Capture the Phrase is an online photography treasure hunt, where we give out a list of phrases, and it’s the job of the user to make, stage, or create an appropriate photo for each phrase.
The site was developed in WordPress, highly modified with custom PHP code, and utilizing lots of Progressive Enhancement techniques with CSS3. The structure takes advantage of WordPress’s category sorting mechanism, using several category names and those categories’ parents to create a rich and varied collection of different photos.
To be more specific, each new photo takes three categories. These categories are children of the categories
“Phrase”, “Place”, and “Photographer”. So if I took a picture for the Phrase “God”, and I took it in New York, that photo would be given the categories “God” (child of “Phrase”), “New York” (child of “Place”), and “Joseph Moore” (child of “Photographer”). With this structure I was able to make it simple to sort the photographs by Phrases, each specific Phrase, Places, each specific place, Photographers, and each specific photographer.

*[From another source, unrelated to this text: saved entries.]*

-- ==== Sys2Proof/Laws/KeepsMailbox.lean ====
section
/-!
SUPPORT. Every function of Machine/Mailbox.lean changes what the hypotheses of its lemma name, and nothing else.
-/
namespace Sys2Proof.Machine
set_option Elab.async false
set_option linter.unusedVariables false
set_option linter.unusedTactic false
set_option linter.unreachableTactic false

variable {km : May} {pq : State}

theorem State.setChan_good (tim : km.part .tim) (mbx : km.part .mbx)
    (hTIM_DOM_OFFSET_OFFSET : ∀ a, km.fld (R.TIM.DOM_OFFSET.OFFSET a))
    (hTIM_DOM_RATE_RATE : ∀ a, km.fld (R.TIM.DOM_RATE.RATE a)) (s : State) (c : Nat) (x : MbxChan)
    (hs : s.Keeps km pq) : (State.setChan s c x).Keeps km pq := by
  unfold State.setChan
  repeat' first
    | with_reducible assumption
    | with_reducible exact hTIM_DOM_OFFSET_OFFSET _
    | with_reducible exact hTIM_DOM_RATE_RATE _
    | ((try lift_lets -underBinder); intro x; refine Keep.use (k := km) (q := pq) (s := x) ?_ ?_; (on_goal 1 => dsimp -zeta only [x]); (on_goal 2 => clear_value x; intro _))
    | ((try lift_lets -underBinder); intro x; refine Keep.usePair (k := km) (q := pq) (p := x) ?_ ?_; (on_goal 1 => dsimp -zeta only [x]); (on_goal 2 => clear_value x; intro _))
    | ((try lift_lets -underBinder); intro x; refine Keep.memSt (x := x) ?_; subst x)
    | ((try lift_lets -underBinder); intro x; refine Keep.depSt (x := x) ?_; subst x)
    | ((try lift_lets -underBinder); intro x; clear_value x)
    | (intro _)
    | with_reducible apply Keep.ite
    | with_reducible apply State.filter_good
    | (simp -zeta only [Keep.mk_iff]; with_reducible refine Keep.upd ?_ rfl ?_; on_goal 2 => (and_intros <;> with_reducible first | exact .inl rfl | exact .inl ⟨rfl, rfl, rfl⟩ | exact .inr ‹_› | exact Nat.le_refl _ | exact Nat.le_add_right _ _))

theorem State.showSide_good (hMBX_M_STAT_RX_COUNT : ∀ a b, km.fld (R.MBX.M_STAT.RX_COUNT a b))
    (hMBX_M_STAT_RX_POISON : ∀ a b, km.fld (R.MBX.M_STAT.RX_POISON a b))
    (hMBX_M_STAT_TX_INFLIGHT : ∀ a b, km.fld (R.MBX.M_STAT.TX_INFLIGHT a b))
    (hMBX_RX_DATA : ∀ a b c, km.fld (R.MBX.RX.DATA a b c)) (s : State) (c k : Nat) (hs : s.Keeps km pq) : (State.showSide s c k).Keeps km pq := by
  unfold State.showSide
  repeat' first
    | with_reducible assumption
    | with_reducible exact hMBX_M_STAT_RX_COUNT _ _
    | with_reducible exact hMBX_M_STAT_RX_POISON _ _
    | with_reducible exact hMBX_M_STAT_TX_INFLIGHT _ _
    | with_reducible exact hMBX_RX_DATA _ _ _
    | ((try lift_lets -underBinder); intro x; refine Keep.use (k := km) (q := pq) (s := x) ?_ ?_; (on_goal 1 => dsimp -zeta only [x]); (on_goal 2 => clear_value x; intro _))
    | ((try lift_lets -underBinder); intro x; refine Keep.usePair (k := km) (q := pq) (p := x) ?_ ?_; (on_goal 1 => dsimp -zeta only [x]); (on_goal 2 => clear_value x; intro _))
    | ((try lift_lets -underBinder); intro x; refine Keep.memSt (x := x) ?_; subst x)
    | ((try lift_lets -underBinder); intro x; refine Keep.depSt (x := x) ?_; subst x)
    | ((try lift_lets -underBinder); intro x; clear_value x)
    | (intro _)
    | with_reducible apply State.set_good
    | with_reducible apply State.forN_good
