-- ==== Sys2Proof/Laws/KeepsTransmit.lean ====
section
/-!
SUPPORT. Every function of Machine/Transmit.lean changes what the hypotheses of its lemma name, and nothing else.
-/
namespace Sys2Proof.Machine
set_option Elab.async false
set_option linter.unusedVariables false
set_option linter.unusedTactic false
set_option linter.unreachableTactic false

variable {km : May} {pq : State}

theorem State.setLane_good (line : km.part .line) (s : State) (l : Nat) (x : LaneSt) (hs : s.Keeps km pq) : (State.setLane s l x).Keeps km pq := by
  unfold State.setLane
  repeat' first
    | with_reducible assumption
    | ((try lift_lets -underBinder); intro x; refine Keep.use (k := km) (q := pq) (s := x) ?_ ?_; (on_goal 1 => dsimp -zeta only [x]); (on_goal 2 => clear_value x; intro _))
    | ((try lift_lets -underBinder); intro x; refine Keep.usePair (k := km) (q := pq) (p := x) ?_ ?_; (on_goal 1 => dsimp -zeta only [x]); (on_goal 2 => clear_value x; intro _))
    | ((try lift_lets -underBinder); intro x; refine Keep.memSt (x := x) ?_; subst x)
    | ((try lift_lets -underBinder); intro x; refine Keep.depSt (x := x) ?_; subst x)
    | ((try lift_lets -underBinder); intro x; clear_value x)
    | (intro _)
    | with_reducible apply Keep.ite
    | (simp -zeta only [Keep.mk_iff]; with_reducible refine Keep.upd ?_ rfl ?_; on_goal 2 => (and_intros <;> with_reducible first | exact .inl rfl | exact .inl ⟨rfl, rfl, rfl⟩ | exact .inr ‹_› | exact Nat.le_refl _ | exact Nat.le_add_right _ _))

theorem State.setPort_good (line : km.part .line) (s : State) (p : Nat) (x : PortSt) (hs : s.Keeps km pq) : (State.setPort s p x).Keeps km pq := by
  unfold State.setPort
  repeat' first
    | with_reducible assumption
    | ((try lift_lets -underBinder); intro x; refine Keep.use (k := km) (q := pq) (s := x) ?_ ?_; (on_goal 1 => dsimp -zeta only [x]); (on_goal 2 => clear_value x; intro _))
    | ((try lift_lets -underBinder); intro x; refine Keep.usePair (k := km) (q := pq) (p := x) ?_ ?_; (on_goal 1 => dsimp -zeta only [x]); (on_goal 2 => clear_value x; intro _))
    | ((try lift_lets -underBinder); intro x; refine Keep.memSt (x := x) ?_; subst x)
    | ((try lift_lets -underBinder); intro x; refine Keep.depSt (x := x) ?_; subst x)
    | ((try lift_lets -underBinder); intro x; clear_value x)
    | (intro _)
    | with_reducible apply Keep.ite
    | (simp -zeta only [Keep.mk_iff]; with_reducible refine Keep.upd ?_ rfl ?_; on_goal 2 => (and_intros <;> with_reducible first | exact .inl rfl | exact .inl ⟨rfl, rfl, rfl⟩ | exact .inr ‹_› | exact Nat.le_refl _ | exact Nat.le_add_right _ _))

theorem State.setStage_good (hLNK_PORT_STAT_STAGE : ∀ a, km.fld (R.LNK.PORT_STAT.STAGE a)) (s : State) (p v : Nat)
    (hs : s.Keeps km pq) : (State.setStage s p v).Keeps km pq := by
  unfold State.setStage
  repeat' first
    | with_reducible assumption
    | with_reducible exact hLNK_PORT_STAT_STAGE _
    | (intro _)
    | with_reducible apply State.set_good

theorem State.lnkCount_good (any : ∀ f, km.fld f) (s : State) (p : Nat) (f : Fld) (n : Nat) (hs : s.Keeps km pq) : (State.lnkCount s p f n).Keeps km pq := by
  unfold State.lnkCount
  repeat' first
    | with_reducible assumption
    | (with_reducible (intros; exact any _))
    | (intro _)
    | with_reducible apply Keep.ite
    | with_reducible apply State.count_good

theorem State.setLaneState_good (hLNL_LANE_STAT_STATE : ∀ a, km.fld (R.LNL.LANE_STAT.STATE a)) (s : State)
    (l v : Nat) (hs : s.Keeps km pq) : (State.setLaneState s l v).Keeps km pq := by
  unfold State.setLaneState
  repeat' first
    | with_reducible assumption
    | with_reducible exact hLNL_LANE_STAT_STATE _
    | (intro _)
    | with_reducible apply State.set_good

theorem State.sendWord_good (out : km.part .out) (line : km.part .line) (s : State) (l w : Nat) (hs : s.Keeps km pq) : (State.sendWord s l w).Keeps km pq := by
  unfold State.sendWord
  repeat' first
    | with_reducible assumption
    | ((try lift_lets -underBinder); intro x; refine Keep.use (k := km) (q := pq) (s := x) ?_ ?_; (on_goal 1 => dsimp -zeta only [x]); (on_goal 2 => clear_value x; intro _))
    | ((try lift_lets -underBinder); intro x; refine Keep.usePair (k := km) (q := pq) (p := x) ?_ ?_; (on_goal 1 => dsimp -zeta only [x]); (on_goal 2 => clear_value x; intro _))
    | ((try lift_lets -underBinder); intro x; refine Keep.memSt (x := x) ?_; subst x)
    | ((try lift_lets -underBinder); intro x; refine Keep.depSt (x := x) ?_; subst x)
    | ((try lift_lets -underBinder); intro x; clear_value x)
    | (intro _)
    | with_reducible apply Keep.ite
    | with_reducible apply Keep.ite1
    | dsimp -zeta only
    | with_reducible apply State.setLane_good
    | with_reducible apply State.emit_good

theorem State.sendData_good (out : km.part .out) (line : km.part .line)
    (hLNL_LANE_STAT_PRE_RX : ∀ a, km.fld (R.LNL.LANE_STAT.PRE_RX a))
    (hLNL_LANE_STAT_PRE_TX : ∀ a, km.fld (R.LNL.LANE_STAT.PRE_TX a))
    (hLNL_LANE_STAT_STATE : ∀ a, km.fld (R.LNL.LANE_STAT.STATE a))
    (hLNL_TX_TAPS_C0 : ∀ a, km.fld (R.LNL.TX_TAPS.C0 a)) (hLNL_TX_TAPS_CM1 : ∀ a, km.fld (R.LNL.TX_TAPS.CM1 a))
    (hLNL_TX_TAPS_CM2 : ∀ a, km.fld (R.LNL.TX_TAPS.CM2 a)) (hLNL_TX_TAPS_CP1 : ∀ a, km.fld (R.LNL.TX_TAPS.CP1 a))
    (hLNL_TX_TAPS_CP2 : ∀ a, km.fld (R.LNL.TX_TAPS.CP2 a)) (s : State) (p i k : Nat) (hs : s.Keeps km pq) : (State.sendData s p i k).Keeps km pq := by
  unfold State.sendData
  repeat' first
    | with_reducible assumption
    | with_reducible exact hLNL_LANE_STAT_PRE_RX _
    | with_reducible exact hLNL_LANE_STAT_PRE_TX _
    | with_reducible exact hLNL_LANE_STAT_STATE _
    | with_reducible exact hLNL_TX_TAPS_C0 _
    | with_reducible exact hLNL_TX_TAPS_CM1 _
    | with_reducible exact hLNL_TX_TAPS_CM2 _
    | with_reducible exact hLNL_TX_TAPS_CP1 _
    | with_reducible exact hLNL_TX_TAPS_CP2 _
    | ((try lift_lets -underBinder); intro x; refine Keep.use (k := km) (q := pq) (s := x) ?_ ?_; (on_goal 1 => dsimp -zeta only [x]); (on_goal 2 => clear_value x; intro _))
    | ((try lift_lets -underBinder); intro x; refine Keep.usePair (k := km) (q := pq) (p := x) ?_ ?_; (on_goal 1 => dsimp -zeta only [x]); (on_goal 2 => clear_value x; intro _))
    | ((try lift_lets -underBinder); intro x; refine Keep.memSt (x := x) ?_; subst x)
    | ((try lift_lets -underBinder); intro x; refine Keep.depSt (x := x) ?_; subst x)
    | ((try lift_lets -underBinder); intro x; clear_value x)
    | (intro _)
    | with_reducible apply Keep.ite
    | with_reducible apply Keep.ite1
    | dsimp -zeta only
    | with_reducible apply State.retrain_good
    | with_reducible apply State.setLane_good
    | with_reducible apply State.sendWord_good

theorem State.sendAm_good (out : km.part .out) (line : km.part .line) (s : State) (p n : Nat) (hs : s.Keeps km pq) : (State.sendAm s p n).Keeps km pq := by
  unfold State.sendAm
  repeat' first
    | with_reducible assumption
    | ((try lift_lets -underBinder); intro x; refine Keep.use (k := km) (q := pq) (s := x) ?_ ?_; (on_goal 1 => dsimp -zeta only [x]); (on_goal 2 => clear_value x; intro _))
    | ((try lift_lets -underBinder); intro x; refine Keep.usePair (k := km) (q := pq) (p := x) ?_ ?_; (on_goal 1 => dsimp -zeta only [x]); (on_goal 2 => clear_value x; intro _))
    | ((try lift_lets -underBinder); intro x; refine Keep.memSt (x := x) ?_; subst x)
    | ((try lift_lets -underBinder); intro x; refine Keep.depSt (x := x) ?_; subst x)
    | ((try lift_lets -underBinder); intro x; clear_value x)
    | (intro _)
    | with_reducible apply State.emit_good
    | with_reducible apply State.forN_good
    | with_reducible apply State.sendWord_good
    | with_reducible apply State.setLane_good
    | with_reducible apply State.setPort_good
    | (simp -zeta only [Keep.mk_iff]; with_reducible refine Keep.upd ?_ rfl ?_; on_goal 2 => (and_intros <;> with_reducible first | exact .inl rfl | exact .inl ⟨rfl, rfl, rfl⟩ | exact .inr ‹_› | exact Nat.le_refl _ | exact Nat.le_add_right _ _))
    | with_reducible apply Keep.foldl

theorem State.sendWords_good (out : km.part .out) (line : km.part .line)
    (hLNL_LANE_STAT_PRE_RX : ∀ a, km.fld (R.LNL.LANE_STAT.PRE_RX a))
    (hLNL_LANE_STAT_PRE_TX : ∀ a, km.fld (R.LNL.LANE_STAT.PRE_TX a))
    (hLNL_LANE_STAT_STATE : ∀ a, km.fld (R.LNL.LANE_STAT.STATE a))
    (hLNL_TX_TAPS_C0 : ∀ a, km.fld (R.LNL.TX_TAPS.C0 a)) (hLNL_TX_TAPS_CM1 : ∀ a, km.fld (R.LNL.TX_TAPS.CM1 a))
    (hLNL_TX_TAPS_CM2 : ∀ a, km.fld (R.LNL.TX_TAPS.CM2 a)) (hLNL_TX_TAPS_CP1 : ∀ a, km.fld (R.LNL.TX_TAPS.CP1 a))
    (hLNL_TX_TAPS_CP2 : ∀ a, km.fld (R.LNL.TX_TAPS.CP2 a)) (s : State) (p : Nat) (hs : s.Keeps km pq) : (State.sendWords s p).Keeps km pq := by
  unfold State.sendWords
  repeat' first
    | with_reducible assumption
    | with_reducible exact hLNL_LANE_STAT_PRE_RX _
    | with_reducible exact hLNL_LANE_STAT_PRE_TX _
    | with_reducible exact hLNL_LANE_STAT_STATE _
    | with_reducible exact hLNL_TX_TAPS_C0 _
    | with_reducible exact hLNL_TX_TAPS_CM1 _
    | with_reducible exact hLNL_TX_TAPS_CM2 _
    | with_reducible exact hLNL_TX_TAPS_CP1 _
    | with_reducible exact hLNL_TX_TAPS_CP2 _
    | ((try lift_lets -underBinder); intro x; refine Keep.use (k := km) (q := pq) (s := x) ?_ ?_; (on_goal 1 => dsimp -zeta only [x]); (on_goal 2 => clear_value x; intro _))
    | ((try lift_lets -underBinder); intro x; refine Keep.usePair (k := km) (q := pq) (p := x) ?_ ?_; (on_goal 1 => dsimp -zeta only [x]); (on_goal 2 => clear_value x; intro _))
    | ((try lift_lets -underBinder); intro x; refine Keep.memSt (x := x) ?_; subst x)
    | ((try lift_lets -underBinder); intro x; refine Keep.depSt (x := x) ?_; subst x)
    | ((try lift_lets -underBinder); intro x; clear_value x)
    | (intro _)
    | with_reducible apply Keep.ite
    | with_reducible apply State.sendData_good
    | with_reducible apply State.setPort_good
    | with_reducible apply State.draw_good
    | with_reducible apply State.sendAm_good
    | (simp -zeta only [Keep.mk_iff]; with_reducible refine Keep.upd ?_ rfl ?_; on_goal 2 => (and_intros <;> with_reducible first | exact .inl rfl | exact .inl ⟨rfl, rfl, rfl⟩ | exact .inr ‹_› | exact Nat.le_refl _ | exact Nat.le_add_right _ _))
    | with_reducible apply Keep.foldl
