-- ==== Sys2Proof/Laws/KeepsCorrect.lean ====
section
/-!
SUPPORT. Every function of Machine/Correct.lean changes what the hypotheses of its lemma name, and nothing else.
-/
namespace Sys2Proof.Machine
set_option Elab.async false
set_option linter.unusedVariables false
set_option linter.unusedTactic false
set_option linter.unreachableTactic false

variable {km : May} {pq : State}

theorem State.layPlanes_good (hSCN_PLANE_BASE_HI_BASE : km.fld R.SCN.PLANE_BASE_HI.BASE)
    (hSCN_PLANE_BASE_LO_BASE : km.fld R.SCN.PLANE_BASE_LO.BASE)
    (hSCN_PLANE_SIZE_BYTES : km.fld R.SCN.PLANE_SIZE.BYTES) (s : State) (hs : s.Keeps km pq) : (State.layPlanes s).Keeps km pq := by
  unfold State.layPlanes
  repeat' first
    | with_reducible assumption
    | (intro _)
    | with_reducible apply State.set64_good
    | with_reducible apply State.set_good

theorem State.corLock_good (out : km.part .out) (cor : km.part .cor)
    (hCOR_BANK0_BASE_HI_BASE : km.fld R.COR.BANK0_BASE_HI.BASE)
    (hCOR_BANK0_BASE_LO_BASE : km.fld R.COR.BANK0_BASE_LO.BASE)
    (hCOR_BANK1_BASE_HI_BASE : km.fld R.COR.BANK1_BASE_HI.BASE)
    (hCOR_BANK1_BASE_LO_BASE : km.fld R.COR.BANK1_BASE_LO.BASE)
    (hCOR_BANK_STAT_REGIONS : km.fld R.COR.BANK_STAT.REGIONS) (hPG_ERR_ADDR_HI : ∀ a, km.fld (R.PG.ERR_ADDR_HI a))
    (hPG_ERR_ADDR_LO : ∀ a, km.fld (R.PG.ERR_ADDR_LO a)) (hPG_ERR_CODE : ∀ a, km.fld (R.PG.ERR_CODE a))
    (hPG_ERR_COUNT : ∀ a, km.fld (R.PG.ERR_COUNT a)) (hPG_ERR_OVERFLOW : ∀ a, km.fld (R.PG.ERR_OVERFLOW a))
    (hPG_ERR_SOURCE : ∀ a, km.fld (R.PG.ERR_SOURCE a)) (hPG_ERR_VALID : ∀ a, km.fld (R.PG.ERR_VALID a))
    (hPG_EVT_PEND : ∀ a, km.fld (R.PG.EVT_PEND a)) (hPG_FAULT : ∀ a, km.fld (R.PG.FAULT a)) (s : State)
    (hs : s.Keeps km pq) : (State.corLock s).Keeps km pq := by
  unfold State.corLock
  repeat' first
    | with_reducible assumption
    | with_reducible exact hPG_ERR_ADDR_HI _
    | with_reducible exact hPG_ERR_ADDR_LO _
    | with_reducible exact hPG_ERR_CODE _
    | with_reducible exact hPG_ERR_COUNT _
    | with_reducible exact hPG_ERR_OVERFLOW _
    | with_reducible exact hPG_ERR_SOURCE _
    | with_reducible exact hPG_ERR_VALID _
    | with_reducible exact hPG_EVT_PEND _
    | with_reducible exact hPG_FAULT _
    | ((try lift_lets -underBinder); intro x; refine Keep.use (k := km) (q := pq) (s := x) ?_ ?_; (on_goal 1 => dsimp -zeta only [x]); (on_goal 2 => clear_value x; intro _))
    | ((try lift_lets -underBinder); intro x; refine Keep.usePair (k := km) (q := pq) (p := x) ?_ ?_; (on_goal 1 => dsimp -zeta only [x]); (on_goal 2 => clear_value x; intro _))
    | ((try lift_lets -underBinder); intro x; refine Keep.memSt (x := x) ?_; subst x)
    | ((try lift_lets -underBinder); intro x; refine Keep.depSt (x := x) ?_; subst x)
    | ((try lift_lets -underBinder); intro x; clear_value x)
    | (intro _)
    | with_reducible apply Keep.ite
    | with_reducible apply State.fault_good
    | with_reducible apply State.err_good
    | with_reducible apply State.set64_good
    | with_reducible apply State.set_good
    | (simp -zeta only [Keep.mk_iff]; with_reducible refine Keep.upd ?_ rfl ?_; on_goal 2 => (and_intros <;> with_reducible first | exact .inl rfl | exact .inl ⟨rfl, rfl, rfl⟩ | exact .inr ‹_› | exact Nat.le_refl _ | exact Nat.le_add_right _ _))
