theorem execEnforceNow_good (frc : km.part .frc) (out : km.part .out) (tim : km.part .tim) (hkt : km.part .hkt)
    (mbx : km.part .mbx) (hHKT_HKT_STAT_THR_STATE : km.fld R.HKT.HKT_STAT.THR_STATE)
    (hMBX_M_REFUSED_COUNT : ∀ a b, km.fld (R.MBX.M_REFUSED.COUNT a b))
    (hMBX_M_STAT_RX_COUNT : ∀ a b, km.fld (R.MBX.M_STAT.RX_COUNT a b))
    (hMBX_M_STAT_RX_POISON : ∀ a b, km.fld (R.MBX.M_STAT.RX_POISON a b))
    (hMBX_M_STAT_TX_FULL : ∀ a b, km.fld (R.MBX.M_STAT.TX_FULL a b))
    (hMBX_M_STAT_TX_INFLIGHT : ∀ a b, km.fld (R.MBX.M_STAT.TX_INFLIGHT a b))
    (hMBX_RX_DATA : ∀ a b c, km.fld (R.MBX.RX.DATA a b c)) (hPG_EVT_PEND : ∀ a, km.fld (R.PG.EVT_PEND a))
    (hTIM_DOM_OFFSET_OFFSET : ∀ a, km.fld (R.TIM.DOM_OFFSET.OFFSET a))
    (hTIM_DOM_RATE_RATE : ∀ a, km.fld (R.TIM.DOM_RATE.RATE a)) (t : Nat) (s : State) (hs : s.Keeps km pq) : ∀ st, execEnforceNow t s = .next st → st.Keeps km pq := by
  unfold execEnforceNow
  refine run_good hs (fun s hs => ?_)
  repeat' first
    | with_reducible assumption
    | with_reducible exact hMBX_M_REFUSED_COUNT _ _
    | with_reducible exact hMBX_M_STAT_RX_COUNT _ _
    | with_reducible exact hMBX_M_STAT_RX_POISON _ _
    | with_reducible exact hMBX_M_STAT_TX_FULL _ _
    | with_reducible exact hMBX_M_STAT_TX_INFLIGHT _ _
    | with_reducible exact hMBX_RX_DATA _ _ _
    | with_reducible exact hPG_EVT_PEND _
    | with_reducible exact hTIM_DOM_OFFSET_OFFSET _
    | with_reducible exact hTIM_DOM_RATE_RATE _
    | (intro _)
    | with_reducible apply State.tick_good
    | with_reducible apply State.enforceReq_good

theorem execEngDivStep_good (frc : km.part .frc) (hkt : km.part .hkt) (t : Nat) (s : State) (hs : s.Keeps km pq) : ∀ st, execEngDivStep t s = .next st → st.Keeps km pq := by
  unfold execEngDivStep
  refine runIn_good hs (fun s hs => ?_)
  repeat' first
    | with_reducible assumption
    | ((try lift_lets -underBinder); intro x; refine Keep.use (k := km) (q := pq) (s := x) ?_ ?_; (on_goal 1 => dsimp -zeta only [x]); (on_goal 2 => clear_value x; intro _))
    | ((try lift_lets -underBinder); intro x; refine Keep.usePair (k := km) (q := pq) (p := x) ?_ ?_; (on_goal 1 => dsimp -zeta only [x]); (on_goal 2 => clear_value x; intro _))
    | ((try lift_lets -underBinder); intro x; refine Keep.memSt (x := x) ?_; subst x)
    | ((try lift_lets -underBinder); intro x; refine Keep.depSt (x := x) ?_; subst x)
    | ((try lift_lets -underBinder); intro x; clear_value x)
    | (intro _)
    | with_reducible apply Keep.ite
    | with_reducible apply State.tick_good
    | (simp -zeta only [Keep.mk_iff]; with_reducible refine Keep.upd ?_ rfl ?_; on_goal 2 => (and_intros <;> with_reducible first | exact .inl rfl | exact .inl ⟨rfl, rfl, rfl⟩ | exact .inr ‹_› | exact Nat.le_refl _ | exact Nat.le_add_right _ _))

One fun addition to the site was putting the Google Maps into the “Places” menu and the page for each specific place. The Google Maps API requires some special code, and the overhead of several extra scripts, so I decided that I should create a special header just for those pages, so as not to waste resources by having this extra code execute on pages that don’t have a map.
I also used the API to give me a static world map with push pins for each location where we have a photo. Then, after clicking a place, the map will zoom in to that specific location. Google’s API is entirely in Javascript, so it was a snap to modify with a very small learning curve.
For the next release of the site, we plan to offer better controls for the user to navigate through all the photos. Also, we plan to include a random feature that will allow users to casually flip through a pile of unorganized photos, encouraging more aimless surfing through the site’s content.